◆ Data for analysis
• • •
/-- UPLINK_TRANSMIT_DONE and LANE_TRANSMIT_DONE free the transmitter; a sent response makes the management unit IDLE, a
sent report leaves its queue and makes place for the oldest waiting visit, which raises REPORT_QUEUE_HIGH where 12 or
more then stand (R174, R170), a bridged frame leaves its queue. -/
def Obligations.TransmittersFinishTheirFrames : Prop :=
  ∀ s : State,
    (∀ r, s.ports.uplinkSending = some (.response r) →
      exec .uplinkTransmitDone s = .next (State.settle
        { s with ports := { s.ports with uplinkSending := none }, mgmt := { s.mgmt with unit := .idle } }))
    ∧ (∀ f c, s.ports.uplinkSending = some (.notice f c) →
      exec .uplinkTransmitDone s = .next (State.settle
        { s with ports := { s.ports with uplinkSending := none } }))
    ∧ (∀ f q, s.ports.uplinkSending = some .bridged → s.ports.laneToUplink = f :: q →
      exec .uplinkTransmitDone s = .next (State.settle
        { s with ports := { s.ports with uplinkSending := none, laneToUplink := q } }))
    ∧ (∀ r, s.ports.uplinkSending = some (.report ⟨r, false⟩) →
      exec .uplinkTransmitDone s = .next (State.settle
        { s with ports := { s.ports with uplinkSending := none } }))
    ∧ (∀ r q, s.ports.uplinkSending = some (.report ⟨r, true⟩) → s.mgmt.reportQueue = r :: q →
      s.mgmt.reportWait = [] →
      exec .uplinkTransmitDone s = .next (State.settle
        { s with ports := { s.ports with uplinkSending := none }, mgmt := { s.mgmt with reportQueue := q } }))
    ∧ (∀ r q v w, s.ports.uplinkSending = some (.report ⟨r, true⟩) → s.mgmt.reportQueue = r :: q →
      s.mgmt.reportWait = v :: w →
      ∃ t, exec .uplinkTransmitDone s = .next t
        ∧ t.mgmt.reportQueue = q ++ [⟨s.mgmt.reportNumber, s.mgmt.clock, s.visit v⟩]
        ∧ t.mgmt.reportWait = w ∧ t.mgmt.reportNumber = (s.mgmt.reportNumber + 1) % 65536
        ∧ (t.visit v).state = .free ∧ (t.visit v).number = 0 ∧ t.asm.freeList = s.asm.freeList ++ [v]
        ∧ (∀ i : RecNo, i ≠ v → t.visit i = s.visit i)
        ∧ (11 ≤ q.length → t.mgmt.flags.has .reportQueueHigh = true
          ∧ (s.mgmt.flags.has .reportQueueHigh = false → s.mgmt.mask.has .reportQueueHigh = true →
              (∃ g k, t.ports.uplinkSending = some (.notice g k)) ∨ t.mgmt.noticeWaiting = true))
        ∧ (q.length < 11 → t.mgmt.flags.has .reportQueueHigh = s.mgmt.flags.has .reportQueueHigh)
        ∧ (∀ k, k ≠ .reportQueueHigh → t.mgmt.flags.has k = s.mgmt.flags.has k))
    ∧ (∀ c, s.ports.laneSending = some (.command c) →
      exec .laneTransmitDone s = .next (State.settle { s with ports := { s.ports with laneSending := none } }))
    ∧ (∀ f q, s.ports.laneSending = some .bridged → s.ports.uplinkToLane = f :: q →
      exec .laneTransmitDone s = .next (State.settle
        { s with ports := { s.ports with laneSending := none, uplinkToLane := q } }))

/-- A counter event raises its counter alone by one and never past 4,294,967,295 (R173). An event of a class whose flag is
set changes nothing; else its flag alone becomes set, and a NOTICE waits when the class is enabled (R170, R171). -/
def Obligations.CountersSaturateAndEventsRaiseOnce : Prop :=
  (∀ s : State,
      (∀ k, ∃ c, s.count k = { s with mgmt := { s.mgmt with partCounters := c } }
        ∧ ∀ j, c.get j = if j = k then min (s.mgmt.partCounters.get j + 1) 4294967295 else s.mgmt.partCounters.get j)
      ∧ (∀ (l : Lane) k, ∃ d : Vector LaneCounters 12, s.countLane l k = { s with mgmt := { s.mgmt with laneCounters := d } }
        ∧ ∀ (m : Lane) j, (d[m]).get j
            = if m = l ∧ j = k then min ((s.mgmt.laneCounters[m]).get j + 1) 4294967295
              else (s.mgmt.laneCounters[m]).get j))
    ∧ (∀ (c : NoticeClass) (s : State),
        (s.mgmt.flags.has c = true → s.raise c = s)
        ∧ (s.mgmt.flags.has c = false →
            ∃ n w, s.raise c = { s with mgmt := { s.mgmt with flags := n, noticeWaiting := w } }
              ∧ (∀ d, n.has d = (decide (d = c) || s.mgmt.flags.has d))
              ∧ w = (s.mgmt.noticeWaiting || s.mgmt.mask.has c)))

/-- NOTICE_ACK clears the named flags and, with OVERRUN, the overrun flag; a level class whose flag is then clear and
whose condition holds is raised again; the response carries the flags that stand (R172, R11). That bits 9 to 15 of the
two bytes name no class and change nothing, the answer still OK, is the model's choice (log entry 15). -/
def Obligations.NoticeAckClearsAndReraises : Prop :=
  ∀ (s : State) (tag w : Nat) (rest : List Request), s.takes tag (.noticeAck w) rest →
    ∃ n x, exec .noticeAck s = .next (State.settle (State.answeredWith rest ⟨tag, 30, .ok, .notices n⟩
        { s with
          mgmt := { s.mgmt with flags := n, noticeWaiting := x }
          intake := { s.intake with overrun := s.intake.overrun && !w.testBit 1 } }))
      ∧ (∀ c : NoticeClass, n.has c = ((s.mgmt.flags.has c && !w.testBit c.bit) || s.levelHolds c))
      ∧ (x = true ↔ s.mgmt.noticeWaiting = true ∨ ∃ c : NoticeClass,
          s.levelHolds c = true ∧ (s.mgmt.flags.has c && !w.testBit c.bit) = false ∧ s.mgmt.mask.has c = true)

/-! ### The resets -/

/-- COLD_RESET: TABLE 1-4 whole, with what the reset tables of the other blocks give; the management unit waits for the
cold sweep, which holds the store, and takes no request (R59). -/
def Obligations.ColdResetSetsEveryBlock : Prop :=
  ∀ (u : Byte) (h : Bool) (s : State), ∃ t, exec (.coldReset u h) s = .next t
    ∧ ((∀ r : RecNo, (t.visit r).state = .free ∧ (t.visit r).number = 0) ∧ t.asm.freeList = List.finRange 48
      ∧ t.asm.nextNumber = 1 ∧ (∀ l : Lane, t.lane l = ⟨.closed, none, none⟩)
      ∧ t.intake.queue = [] ∧ t.intake.overrun = false ∧ (∀ l : Lane, t.intake.latches[l] = none)
      ∧ (∀ i : Fin 8, t.intake.codes[i] = ⟨0, .close, true⟩) ∧ t.check.queue = []
      ∧ (∀ k, t.mgmt.partCounters.get k = 0) ∧ (∀ (l : Lane) k, (t.mgmt.laneCounters[l]).get k = 0))
    ∧ ((∀ i : Fin 64, t.intake.stations[i] = none)
      ∧ (∀ i : Fin 64, (t.watch[i]).valid = false ∧ (t.watch[i]).predecessor = none)
      ∧ t.check.context = none ∧ t.store.partition = 1 ∧ t.store.granted = some (.mgmt .coldSweep)
      ∧ t.store.checkWaiting = none ∧ t.store.mgmtWaiting = none
      ∧ (∀ i : Fin 96, t.ring.slots[i] = none) ∧ t.ring.arrival = 0 ∧ t.ring.gap = true
      ∧ (∀ b : BlockNo, t.block b = { }) ∧ t.pacer.staged = [] ∧ t.pacer.laneWait = []
      ∧ (∀ r : RowNo, t.rowState r = .free))
    ∧ ((∀ p : Point, t.point p = { }) ∧ (∀ l : Lane, t.barrier l = ⟨false, none⟩ ∧ t.departures l = [])
      ∧ t.engine.pendings = [] ∧ t.mgmt.queue = [] ∧ t.mgmt.clock = 0 ∧ (∀ c, t.mgmt.flags.has c = false)
      ∧ (∀ c, t.mgmt.mask.has c = true) ∧ t.mgmt.noticeWaiting = false ∧ t.mgmt.reportQueue = []
      ∧ t.mgmt.reportWait = [] ∧ t.mgmt.hold = false ∧ t.mgmt.reportNumber = 0
      ∧ t.mgmt.params = ⟨30, 40, 3, 3, 90, 1800, 8, 0, ⟨1, 1, 1, 1, 1, 1⟩, 20, 60, 6, true⟩
      ∧ t.mgmt.unit = .sweeping ∧ t.mgmt.unitAddr = u ∧ t.mgmt.typeHigh = h ∧ t.ports = ⟨[], [], none, none, none, [], none⟩)

/-- WARM_RESET: what is set anew, what is kept, what is cut off, and the OK that follows (R178 and the reset tables). A
report in the report place or in transmission is still sent and is no longer of the queue, an idle transmitter stays
idle, and every frame handed over or begun stays (R176, R187). -/
def Obligations.WarmResetSetsEveryBlock : Prop :=
  ∀ (s : State) (tag : Nat) (rest : List Request), s.takes tag .warmReset rest →
    ∃ t, exec .warmReset s = .next (State.settle (State.answeredWith rest ⟨tag, 35, .ok, .none⟩ t))
      ∧ ((∀ r : RecNo, (t.visit r).state = .free ∧ (t.visit r).number = 0) ∧ t.asm.freeList = List.finRange 48
        ∧ t.asm.nextNumber = s.asm.nextNumber ∧ (∀ l : Lane, t.lane l = ⟨.closed, none, none⟩)
        ∧ t.intake.queue = [] ∧ t.intake.overrun = false ∧ (∀ l : Lane, t.intake.latches[l] = none)
        ∧ t.intake.codes = s.intake.codes ∧ t.intake.stations = s.intake.stations ∧ t.watch = s.watch
        ∧ t.check = ⟨[], none⟩ ∧ (∀ k, t.mgmt.partCounters.get k = 0)
        ∧ (∀ (l : Lane) k, (t.mgmt.laneCounters[l]).get k = 0))
      ∧ (t.store.partition = s.store.partition ∧ t.store.bookings = s.store.bookings
        ∧ t.store.index = s.store.index ∧ t.store.checkWaiting = none ∧ t.store.mgmtWaiting = none
        ∧ (∀ a x, s.store.granted = some (.check a x) → t.store.granted = some (.check a true))
        ∧ (s.store.granted = none → t.store.granted = none) ∧ t.ring = s.ring)
      ∧ ((∀ b : BlockNo, t.block b = { s.block b with
              adr := (s.block b).params.idr, credit := 0, dsf := 0, idleCountdown := (s.block b).params.idleReset,
              feedbackLost := false })
        ∧ t.pacer.staged = [] ∧ t.pacer.laneWait = [] ∧ (∀ r : RowNo, t.rowState r = .free)
        ∧ (∀ p : Point, t.point p = { sequence := (s.point p).sequence })
        ∧ (∀ l : Lane, t.barrier l = ⟨false, none⟩ ∧ t.departures l = []) ∧ t.engine.pendings = [])
      ∧ (t.mgmt.params = s.mgmt.params ∧ t.mgmt.mask = s.mgmt.mask ∧ t.mgmt.clock = s.mgmt.clock
        ∧ (∀ c, t.mgmt.flags.has c = false) ∧ t.mgmt.noticeWaiting = false ∧ t.mgmt.reportQueue = []
        ∧ t.mgmt.reportWait = [] ∧ t.mgmt.hold = false ∧ t.mgmt.reportNumber = s.mgmt.reportNumber
        ∧ t.mgmt.unitAddr = s.mgmt.unitAddr ∧ t.mgmt.typeHigh = s.mgmt.typeHigh)
      ∧ (t.ports.laneToUplink = s.ports.laneToUplink ∧ t.ports.uplinkToLane = s.ports.uplinkToLane
        ∧ t.ports.lanePlaces = s.ports.lanePlaces ∧ t.ports.laneSending = s.ports.laneSending
        ∧ t.ports.reportPlace = s.ports.reportPlace.map (fun h => ⟨h.report, false⟩)
        ∧ (s.ports.uplinkSending = none → t.ports.uplinkSending = none)
        ∧ (∀ r, s.ports.uplinkSending = some (.response r) → t.ports.uplinkSending = some (.response r))
        ∧ (∀ n c, s.ports.uplinkSending = some (.notice n c) → t.ports.uplinkSending = some (.notice n c))
        ∧ (∀ r x, s.ports.uplinkSending = some (.report ⟨r, x⟩) → t.ports.uplinkSending = some (.report ⟨r, false⟩))
        ∧ (s.ports.uplinkSending = some .bridged → t.ports.uplinkSending = some .bridged))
• • •
◆ What you have to do
Your answer should consist solely of the lines above from the line with "t.mgmt.partCounters.get k = 0) ∧" to the line with "some (.mgmt .coldSweep)", both included, reproduced exactly.

◆ Reply
      ∧ (∀ k, t.mgmt.partCounters.get k = 0) ∧ (∀ (l : Lane) k, (t.mgmt.laneCounters[l]).get k = 0))
    ∧ ((∀ i : Fin 64, t.intake.stations[i] = none)
      ∧ (∀ i : Fin 64, (t.watch[i]).valid = false ∧ (t.watch[i]).predecessor = none)
      ∧ t.check.context = none ∧ t.store.partition = 1 ∧ t.store.granted = some (.mgmt .coldSweep)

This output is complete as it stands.